> [WORK ITEM] Go through the data from its first line and retype each line, stopping once the line containing "some i.op ∧" has been retyped.

Start of SOURCE RECORDS

-- ==== Sys2Proof/Laws/PerInstr.lean ====
section
/-! SUPPORT. Statements made per instruction. FrameShape: the frame of a well-formed instruction starts with its opcode byte,
the opcode map reads that byte as its mnemonic (spec R78), and the length is the one its format gives (R71 to R76). -/

namespace Sys2Proof.Laws

/-- The opcode map and the opcode byte agree (R78). -/
@[simp] theorem ofCode_code (o : Op) : Op.ofCode o.code = some o := by
  cases o <;> rfl

namespace FrameShape

/-- See the head of this file. -/
def Statement (i : Instr) : Prop :=
  i.wellFormed = true →
    ∃ body, encode i = i.op.code :: body ∧ Op.ofCode i.op.code = some i.op ∧
      (encode i).length =
        match i with
        | .enable => 1
        | .disable => 1
        | .reset => 1
        | .enableLeds _ => 5
        | .encodeMask _ => 5
        | .output vals => 2 + vals.length
        | .outputRaw vals => 2 + vals.length
        | .encodePwm vals => 2 + vals.length
        | .setChannelCurve _ ents => 4 + ents.length
        | .resetToShared _ => 9
        | .regenDefault _ => 9
        | .generateCurve _ => 9
        | .correct _ _ => 3

theorem enable : Statement .enable := fun _ => ⟨_, rfl, rfl, rfl⟩

theorem disable : Statement .disable := fun _ => ⟨_, rfl, rfl, rfl⟩

theorem reset : Statement .reset := fun _ => ⟨_, rfl, rfl, rfl⟩

theorem enableLeds (mask : BitVec 32) : Statement (.enableLeds mask) := fun _ => ⟨_, rfl, rfl, rfl⟩

theorem output (vals : List Byte) : Statement (.output vals) :=
  fun _ => ⟨_, rfl, rfl, by simp [encode, encodeBody, encodeV]; omega⟩

theorem outputRaw (vals : List Byte) : Statement (.outputRaw vals) :=
  fun _ => ⟨_, rfl, rfl, by simp [encode, encodeBody, encodeV]; omega⟩

theorem setChannelCurve (ch : Byte) (ents : List Byte) : Statement (.setChannelCurve ch ents) :=
  fun _ => ⟨_, rfl, rfl, by simp [encode, encodeBody]; omega⟩

theorem resetToShared (exp : BitVec 64) : Statement (.resetToShared exp) := fun _ => ⟨_, rfl, rfl, rfl⟩

theorem regenDefault (exp : BitVec 64) : Statement (.regenDefault exp) := fun _ => ⟨_, rfl, rfl, rfl⟩

theorem encodeMask (mask : BitVec 32) : Statement (.encodeMask mask) := fun _ => ⟨_, rfl, rfl, rfl⟩

theorem encodePwm (vals : List Byte) : Statement (.encodePwm vals) :=
  fun _ => ⟨_, rfl, rfl, by simp [encode, encodeBody, encodeV]; omega⟩

theorem generateCurve (exp : BitVec 64) : Statement (.generateCurve exp) := fun _ => ⟨_, rfl, rfl, rfl⟩

theorem correct (ch raw : Byte) : Statement (.correct ch raw) := fun _ => ⟨_, rfl, rfl, rfl⟩

end FrameShape

end Sys2Proof.Laws
end

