theorem exists_bodyV_iff {mk : List Byte → Instr} {body : Frame} :
    (∃ i, bodyV mk body = some i) ↔ Format.Fits .v body := by
  constructor
  · rintro ⟨i, h⟩
    obtain ⟨vals, -, hlt, rfl⟩ := bodyV_eq_some_iff.mp h
    exact ⟨_, vals, rfl, (toNat_ofNat_of_lt hlt).symm⟩
  · rintro ⟨len, vals, rfl, hl⟩
    exact ⟨_, bodyV_of_length hl mk⟩

theorem exists_bodyC_iff {mk : Byte → List Byte → Instr} {body : Frame} :
    (∃ i, bodyC mk body = some i) ↔ Format.Fits .c body := by
  constructor
  · rintro ⟨i, h⟩
    obtain ⟨ch, ents, -, hlt, rfl⟩ := bodyC_eq_some_iff.mp h
    refine ⟨ch, _, _, ents, rfl, ?_⟩
    have hsum := le16_toNat (byteOf (BitVec.ofNat 16 ents.length) 0) (byteOf (BitVec.ofNat 16 ents.length) 1)
    rwa [le16_byteOf, toNat_ofNat_of_lt hlt] at hsum
  · rintro ⟨ch, l0, l1, ents, rfl, hl⟩
    exact ⟨_, bodyC_of_length hl mk ch⟩

theorem exists_bodyE_iff {mk : BitVec 64 → Instr} {body : Frame} :
    (∃ i, bodyE mk body = some i) ↔ body.length = 8 := by
  constructor
  · rintro ⟨i, h⟩
    obtain ⟨exp, -, rfl⟩ := bodyE_eq_some_iff.mp h
    rfl
  · intro h
    match body, h with
    | [_, _, _, _, _, _, _, _], _ => exact ⟨_, rfl⟩

theorem exists_bodyL_iff {mk : Byte → Byte → Instr} {body : Frame} :
    (∃ i, bodyL mk body = some i) ↔ body.length = 2 := by
  simp [bodyL_eq_some_iff, List.length_eq_two]

theorem exists_decodeBody_iff {o : Op} {body : Frame} :
    (∃ i, decodeBody o body = some i) ↔ o.format.Fits body := by
  cases o with
  | enable | disable | reset => exact exists_bodyN_iff
  | enableLeds | encodeMask => exact exists_bodyM_iff
  | output | outputRaw | encodePwm => exact exists_bodyV_iff
  | setChannelCurve => exact exists_bodyC_iff
  | resetToShared | regenDefault | generateCurve => exact exists_bodyE_iff
  | correct => exact exists_bodyL_iff

theorem decode_of_fits {op : Byte} {body : Frame} {o : Op} (ho : Op.ofCode op = some o) (h : o.format.Fits body) :
    ∃ i, decode (op :: body) = .ok i := by
  obtain ⟨i, hi⟩ := exists_decodeBody_iff.mpr h
  exact ⟨i, decode_of_decodeBody ho hi⟩

theorem decode_of_not_fits {op : Byte} {body : Frame} {o : Op} (ho : Op.ofCode op = some o) (h : ¬ o.format.Fits body) :
    decode (op :: body) = .error (.invalidArgument .badLength) := by
  refine decode_of_decodeBody_none ho (Option.eq_none_iff_forall_ne_some.mpr fun i hi => h ?_)
  exact exists_decodeBody_iff.mp ⟨i, hi⟩

/-- The opcodes of a format (R78). -/
def Format.opcodes : Format → List Byte
  | .n => [0x01, 0x02, 0x03]
  | .m => [0x04, 0x0A]
  | .v => [0x05, 0x06, 0x0B]
  | .c => [0x07]
  | .e => [0x08, 0x09, 0x0C]
  | .l => [0x0D]

theorem mem_opcodes_iff {op : Byte} {fmt : Format} : op ∈ fmt.opcodes ↔ ∃ o, Op.ofCode op = some o ∧ o.format = fmt := by
  constructor
  · have h : ∀ op ∈ fmt.opcodes, (Op.ofCode op).map Op.format = some fmt := by cases fmt <;> decide
    exact fun hop => Option.map_eq_some_iff.mp (h op hop)
  · rintro ⟨o, ho, rfl⟩
    rw [← code_of_ofCode ho]
    cases o <;> decide

theorem exists_format_iff {p : Format → Prop} : (∃ fmt, p fmt) ↔ p .n ∨ p .m ∨ p .v ∨ p .c ∨ p .e ∨ p .l := by
  constructor
  · rintro ⟨fmt, h⟩
    cases fmt <;> simp [h]
  · rintro (h | h | h | h | h | h) <;> exact ⟨_, h⟩

/-- A legal opcode is of one format, so the frame fits one of the six exactly when it fits that of its operation. -/
theorem fits_some_format_iff {op : Byte} {o : Op} (ho : Op.ofCode op = some o) (body : Frame) :
    (∃ fmt : Format, op ∈ fmt.opcodes ∧ fmt.Fits body) ↔ o.format.Fits body := by
  simp [mem_opcodes_iff, ho]

/-- Settles O5: a legal opcode names its operation, and the frame decodes exactly when it fits the format of that. -/
theorem decodeFollowsTheFormats : Obligations.DecodeFollowsTheFormats := by
  refine ⟨rfl, fun op body => ⟨fun h => decode_of_ofCode_none (ofCode_eq_none_iff.mpr h) body, fun h => ?_⟩⟩
  obtain ⟨o, ho⟩ := Option.ne_none_iff_exists'.mp (mt ofCode_eq_none_iff.mp h)
  have hfits := fits_some_format_iff ho body
  simp only [exists_format_iff, Format.opcodes, Format.Fits, List.mem_singleton] at hfits
  rw [hfits]
  by_cases hf : o.format.Fits body
  · exact .inl ⟨decode_of_fits ho hf, hf⟩
  · exact .inr ⟨decode_of_not_fits ho hf, hf⟩

end Sys2Proof
end

section
/-! SUPPORT. The form of responses (spec R81, R181 to R184), and which error is reported when several apply (R185). -/

namespace Sys2Proof.Machine

/-! Errors of the decoder. -/

/-- The decoder refuses a frame for its length or for an opcode of no operation (R79, R80). -/
theorem decode_error_cases {f : Frame} {e : Error} (h : decode f = .error e) :
    e = .invalidArgument .badLength ∨
    ∃ op body, f = op :: body ∧ (op = 0x00 ∨ 0x0E ≤ op.toNat) ∧ e = .illegalOpcode op := by
  rcases decode_cases f with ⟨-, hf⟩ | ⟨op, body, rfl, ho, hf⟩ | ⟨_, _, _, -, -, -, hf⟩ | ⟨_, _, _, _, -, -, -, hf⟩ <;>
    rw [hf] at h <;> cases h
  · exact .inl rfl
  · exact .inr ⟨op, body, rfl, ofCode_eq_none_iff.mp ho, rfl⟩
  · exact .inl rfl

/-- Settles O9: what the decoder refuses for another reason than an illegal opcode is answered BAD_LENGTH. -/
theorem malformedFramesAreAnsweredAndChangeNothing : Obligations.MalformedFramesAreAnsweredAndChangeNothing := by
  intro s f rest hready hnone hlegal
  cases hd : decode f with
  | ok i => exact absurd hd (hnone i)
  | error e =>
    rcases decode_error_cases hd with rfl | ⟨op, body, hf, hillegal, -⟩
    · exact step_of_decode_error hready hd
    · obtain ⟨hne, hlt⟩ := hlegal op body hf
      exact absurd hillegal (not_or.mpr ⟨hne, Nat.not_le.mpr hlt⟩)

/-! The order of errors (R185). -/

theorem exec_outputRaw_badCount {vals : List Byte} (hl : vals.length ≠ 18) (s : State) :
    exec (.outputRaw vals) s = .next (raise (.invalidArgument .badCount) s) := by
  simp only [exec, execOutputRaw, pwmVecOf_none hl]

/-- A legal opcode whose operand bytes do not fit its format is answered BAD_LENGTH, whatever else is wrong. -/
theorem step_of_not_fits {s : State} {op : Byte} {body : Frame} {rest : List Stimulus} {fmt : Format}
    (hready : s.Ready (op :: body) rest) (hop : op ∈ fmt.opcodes) (hfits : ¬ fmt.Fits body) :
    step s = .next { s with inbox := rest, responses := s.responses ++ [[0x01, 0x01]] } := by
  obtain ⟨o, ho, rfl⟩ := mem_opcodes_iff.mp hop
  exact step_of_decode_error hready (decode_of_not_fits ho hfits)

/-- Settles O46: the decoder checks the opcode, then the length; the operation checks the count first. -/
theorem errorsAreReportedInOrder : Obligations.ErrorsAreReportedInOrder := by
  refine ⟨rfl, fun op body h => decode_of_ofCode_none (ofCode_eq_none_iff.mpr h) body, fun s op body rest hready h => ?_,
    fun ch ents s hl => exec_setChannelCurve_badCount hl ch s,
    fun ch ents s hl hc => exec_setChannelCurve_badChannel hl hc s,
    fun vals s hl _ => ⟨exec_output_badCount hl s, exec_outputRaw_badCount hl s⟩⟩
  have hmisfit : ∃ fmt : Format, op ∈ fmt.opcodes ∧ ¬ fmt.Fits body := by
    simpa only [exists_format_iff, Format.opcodes, Format.Fits, List.mem_singleton, not_exists, not_and] using h
  obtain ⟨fmt, hop, hfits⟩ := hmisfit
  exact step_of_not_fits hready hop hfits

/-! The form of responses. -/

/-- The operation keeps every response in the form of R81. -/
def KeepsResponseForm (f : State → State) : Prop :=
  ∀ s : State, s.responsesShaped = true → (f s).responsesShaped = true

theorem keepsResponseForm_respond {status : Byte} {bytes : List Byte} (h : responseShape (status :: bytes) = true) :
    KeepsResponseForm (respond status bytes) := by
  intro s hs
  rw [State.responsesShaped, respond_responses, List.all_append, Bool.and_eq_true]
  exact ⟨hs, by simpa using h⟩

/-- The result bytes of the thirteen operations have these lengths (R81). -/
theorem keepsResponseForm_respondOk {bytes : List Byte} (h : bytes.length ∈ [0, 1, 3, 18, 256]) :
    KeepsResponseForm (respondOk bytes) :=
  keepsResponseForm_respond (List.contains_iff_mem.mpr h)

theorem keepsResponseForm_invalidArgument (r : Reason) : KeepsResponseForm (raise (.invalidArgument r)) :=
  keepsResponseForm_respond (by cases r <;> rfl)

theorem keepsResponseForm_transport (c : BusCmd) : KeepsResponseForm (raise (.transport c.code)) :=
  keepsResponseForm_respond (by cases c <;> rfl)

theorem keepsResponseForm_illegalOpcode {op : Byte} (h : op = 0x00 ∨ 0x0E ≤ op.toNat) :
    KeepsResponseForm (raise (.illegalOpcode op)) :=
  keepsResponseForm_respond (decide_eq_true h)

theorem KeepsResponseForm.busWrite {k : State → State} (hk : KeepsResponseForm k) (c : BusCmd) :
    KeepsResponseForm (busWrite c k) := by
  intro s hs
  rcases busWrite_cases c k s with ⟨_, e⟩ | ⟨_, e⟩ | ⟨_, e⟩ <;> rw [e]
  · exact hk _ hs
  · exact keepsResponseForm_transport c _ hs
  · exact hs

theorem keepsResponseForm_writeThenLatch (c : BusCmd) : KeepsResponseForm (writeThenLatch c) :=
  ((keepsResponseForm_respondOk (by simp)).busWrite .latch).busWrite c

/-- An operation that sets state of the block and answers with no result bytes. -/
theorem keepsResponseForm_done {f : State → State} (hf : ∀ s, (f s).responses = s.responses) :
    KeepsResponseForm (fun s => respondOk [] (f s)) := by
  intro s hs
  exact keepsResponseForm_respondOk (by simp) (f s) (by rwa [State.responsesShaped, hf])

theorem exec_responsesShaped {i : Instr} {s t : State} (hs : s.responsesShaped = true) (h : exec i s = .next t) :
    t.responsesShaped = true := by
  cases i with
  | enable =>
    cases h
    exact (keepsResponseForm_done (setEnabled_responses true)).busWrite _ s hs
  | disable =>
    cases h
    exact (keepsResponseForm_done (setEnabled_responses false)).busWrite _ s hs
  | reset =>
    cases h
    exact (keepsResponseForm_respondOk (by simp)).busWrite _ s hs
  | enableLeds mask =>
    cases h
    exact keepsResponseForm_writeThenLatch _ s hs
  | output vals =>
    simp only [exec, execOutput] at h
    split at h <;> cases h
    · exact keepsResponseForm_invalidArgument _ s hs
    · exact keepsResponseForm_writeThenLatch _ s hs
  | outputRaw vals =>
    simp only [exec, execOutputRaw] at h
    split at h <;> cases h
    · exact keepsResponseForm_invalidArgument _ s hs
    · exact keepsResponseForm_writeThenLatch _ s hs
  | setChannelCurve ch ents =>
    simp only [exec, execSetChannelCurve] at h
    split at h
    · cases h
      exact keepsResponseForm_invalidArgument _ s hs
    · split at h <;> cases h
      · exact keepsResponseForm_invalidArgument _ s hs
      · exact keepsResponseForm_done (lutWriteOvr_responses _ _) s hs
  | resetToShared exp =>
    simp only [exec, execResetToShared] at h
    split at h <;> cases h
    · exact keepsResponseForm_done clearOverrides_responses (lutWriteShared (gammaGen exp) s) hs
    · exact keepsResponseForm_invalidArgument _ s hs
  | regenDefault exp =>
    simp only [exec, execRegenDefault] at h
    split at h <;> cases h
    · exact keepsResponseForm_done (lutWriteShared_responses _) s hs
    · exact keepsResponseForm_invalidArgument _ s hs
  | encodeMask mask =>
    cases h
    exact keepsResponseForm_respondOk (by simp) s hs
  | encodePwm vals =>
    simp only [exec, execEncodePwm] at h
    split at h <;> cases h
    · exact keepsResponseForm_invalidArgument _ s hs
    · exact keepsResponseForm_respondOk (by simp) s hs
  | generateCurve exp =>
    simp only [exec, execGenerateCurve] at h
    split at h <;> cases h
    · exact keepsResponseForm_respondOk (by simp) s hs
    · exact keepsResponseForm_invalidArgument _ s hs
  | correct ch raw =>
    simp only [exec, execCorrect] at h
    split at h <;> cases h
    · exact keepsResponseForm_invalidArgument _ s hs
    · exact keepsResponseForm_respondOk (by simp) s hs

End of SOURCE RECORDS

> [REPLY TO THE TASK]
-- ==== Sys2Proof/Laws/PerInstr.lean ====
section
/-! SUPPORT. Statements made per instruction. FrameShape: the frame of a well-formed instruction starts with its opcode byte,
the opcode map reads that byte as its mnemonic (spec R78), and the length is the one its format gives (R71 to R76). -/

namespace Sys2Proof.Laws

/-- The opcode map and the opcode byte agree (R78). -/
@[simp] theorem ofCode_code (o : Op) : Op.ofCode o.code = some o := by
  cases o <;> rfl

namespace FrameShape

/-- See the head of this file. -/
def Statement (i : Instr) : Prop :=
  i.wellFormed = true →
    ∃ body, encode i = i.op.code :: body ∧ Op.ofCode i.op.code = some i.op ∧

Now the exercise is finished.